-- ==== Sys2Proof/Machine/Wavetable.lean ====
section
/-! DEFINITION. The Wavetable Generator (40_wavetable.md) and the ROM read (20_memory.md R42). Every
entry is computed exactly in integers: the rational formulas of R84 and R85 over one common denominator,
and the real formula of R82 by exact comparison of rationals with cosines (DEDUCED, log 7 and log 8). -/

namespace Sys2Proof.Machine

/-- `round(num / den)`, round half to even, for `den > 0` (00_scope.md R10). -/
def divRoundHalfEven (num : Int) (den : Nat) : Int :=
  let q := num / (den : Int)
  let r := num % (den : Int)
  if 2 * r < den then q
  else if (den : Int) < 2 * r then q + 1
  else if q % 2 = 0 then q else q + 1

/-- `clamp(v, lo, hi) = min(max(v, lo), hi)` (00_scope.md R10). -/
def clampInt (v lo hi : Int) : Int := min (max v lo) hi

/-- Compares the rational `p / q` (`q > 0`) with `cos(2 pi k / 2^n)`, exactly. Where the cosine is not
zero its square is `(1 + cos(2 * angle)) / 2`, so the comparison is one of `2 (p/q)^2 - 1` with the cosine
of the doubled angle, `2 pi k / 2^(n-1)` (DEDUCED, log 7). -/
def cosCmp : (n k : Nat) → (p : Int) → (q : Nat) → Ordering
  | 0, _, p, q => compare p (q : Int)
  | n + 1, k, p, q =>
    let m := 2 ^ (n + 1)
    let a := 4 * (k % m)
    if a = m ∨ a = 3 * m then compare p 0
    else if a < m ∨ 3 * m < a then
      if p < 0 then .lt else cosCmp n k (2 * p * p - (q : Int) * (q : Int)) (q * q)
    else
      if 0 ≤ p then .gt
      else (cosCmp n k (2 * p * p - (q : Int) * (q : Int)) (q * q)).swap

/-- Compares `p / q` (`q > 0`) with `sin(2 pi x / 2^A)`: the sine is the cosine of the angle a quarter
turn back, `2 pi (4 x + 3 N) / (4 N)`. -/
def sinCmp (A x : Nat) (p : Int) (q : Nat) : Ordering := cosCmp (A + 2) (4 * x + 3 * 2 ^ A) p q

/-- The largest `m < 2^bits` that `good` accepts, found bit by bit from the top, for a `good` that holds
at 0 and, where it fails, fails at everything above. `acc` holds the bits found so far. -/
def searchTop (good : Nat → Bool) : (bits acc : Nat) → Nat
  | 0, acc => acc
  | b + 1, acc => if good (acc + 2 ^ b) then searchTop good b (acc + 2 ^ b) else searchTop good b acc

/-- Compares `m - 1/2` with the exact value `AMP * (1/2) * (sin(2 pi x / N) + 1)` of SINE at `x`: the
same as `(2 m - 1 - AMP) / AMP` with the sine. -/
def sineHalfCmp (A B x m : Nat) : Ordering :=
  sinCmp A x (2 * (m : Int) - 1 - ((2 ^ B - 1 : Nat) : Int)) (2 ^ B - 1)

/-- `SINE[x]` (40_wavetable.md R82): the largest `m` with `m - 1/2` at most the exact value, and one less
where that is a tie and `m` is odd (round half to even). -/
def sineEntry (A B x : Nat) : Int :=
  let m := searchTop (fun m => sineHalfCmp A B x m != .gt) B 0
  if sineHalfCmp A B x m = .eq ∧ m % 2 = 1 then (m : Int) - 1 else m

/-- `SQUARE[x]` (40_wavetable.md R83). -/
def squareEntry (A B x : Nat) : Int :=
  if 2 * x < 2 ^ A then ((2 ^ B - 1 : Nat) : Int) else 0

/-- `4 u(x)` of 40_wavetable.md R84, that is `|((4 x + N) mod 4 N) - 2 N|`. -/
def triangleU4 (A x : Nat) : Nat :=
  (((4 * x + 2 ^ A) % (4 * 2 ^ A) : Nat) - (2 * 2 ^ A : Nat) : Int).natAbs

/-- `TRIANGLE_RAW[x]` (40_wavetable.md R84): `round(N/2 + (2 AMP / N) u(x) - AMP/2)`, written over the
denominator `2 N`. -/
def triangleRaw (A B x : Nat) : Int :=
  let n : Int := (2 ^ A : Nat)
  let amp : Int := (2 ^ B - 1 : Nat)
  divRoundHalfEven (n * n + amp * (triangleU4 A x : Int) - amp * n) (2 * 2 ^ A)

/-- `TRIANGLE[x]`, clamped to `[0, AMP]` (40_wavetable.md R84, 92_eei_decisions.md D15). -/
def triangleEntry (A B x : Nat) : Int :=
  clampInt (triangleRaw A B x) 0 ((2 ^ B - 1 : Nat) : Int)

/-- `SAWTOOTH[x]` (40_wavetable.md R85): `round(AMP (x/N - floor(1/2 + x/N)) + AMP/2)`, written over the
denominator `2 N`. -/
def sawtoothEntry (A B x : Nat) : Int :=
  let n : Int := (2 ^ A : Nat)
  let amp : Int := (2 ^ B - 1 : Nat)
  let fl : Int := ((2 * x + 2 ^ A) / (2 * 2 ^ A) : Nat)
  divRoundHalfEven (2 * amp * ((x : Int) - n * fl) + amp * n) (2 * 2 ^ A)

/-- Entry `x` of table `t` as the generator makes it for address width `A` and bit depth `B`
(40_wavetable.md R80). -/
def tableEntry (A B : Nat) (t : Table) (x : Nat) : Int :=
  match t with
  | .sine => sineEntry A B x
  | .square => squareEntry A B x
  | .triangle => triangleEntry A B x
  | .sawtooth => sawtoothEntry A B x

/-- The ROM read `TableRead(t, a)` (20_memory.md R42): a pure function of the instance's `(A, B)`. -/
def tableRead (A B : Nat) (t : Table) (a : Nat) : Nat := (tableEntry A B t a).toNat

/-- The generator's own range check of one table: every entry in `[0, AMP]` (40_wavetable.md R86). -/
def tableInRange (A B : Nat) (t : Table) : Bool :=
  (List.range (2 ^ A)).all fun x =>
    decide (0 ≤ tableEntry A B t x ∧ tableEntry A B t x ≤ ((2 ^ B - 1 : Nat) : Int))

/-- The range check of all four tables (40_wavetable.md R86). -/
def tablesInRange (A B : Nat) : Bool :=
  tableInRange A B .sine && tableInRange A B .square &&
    tableInRange A B .triangle && tableInRange A B .sawtooth

end Sys2Proof.Machine
end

# [BRIEF]
Which lines run from the one containing "def tableInRange (A" to the end of the records? Transcribe exactly those, both ends included.

# [WRITTEN SOLUTION]
def tableInRange (A B : Nat) (t : Table) : Bool :=
  (List.range (2 ^ A)).all fun x =>
    decide (0 ≤ tableEntry A B t x ∧ tableEntry A B t x ≤ ((2 ^ B - 1 : Nat) : Int))

/-- The range check of all four tables (40_wavetable.md R86). -/
def tablesInRange (A B : Nat) : Bool :=
  tableInRange A B .sine && tableInRange A B .square &&
    tableInRange A B .triangle && tableInRange A B .sawtooth

end Sys2Proof.Machine
end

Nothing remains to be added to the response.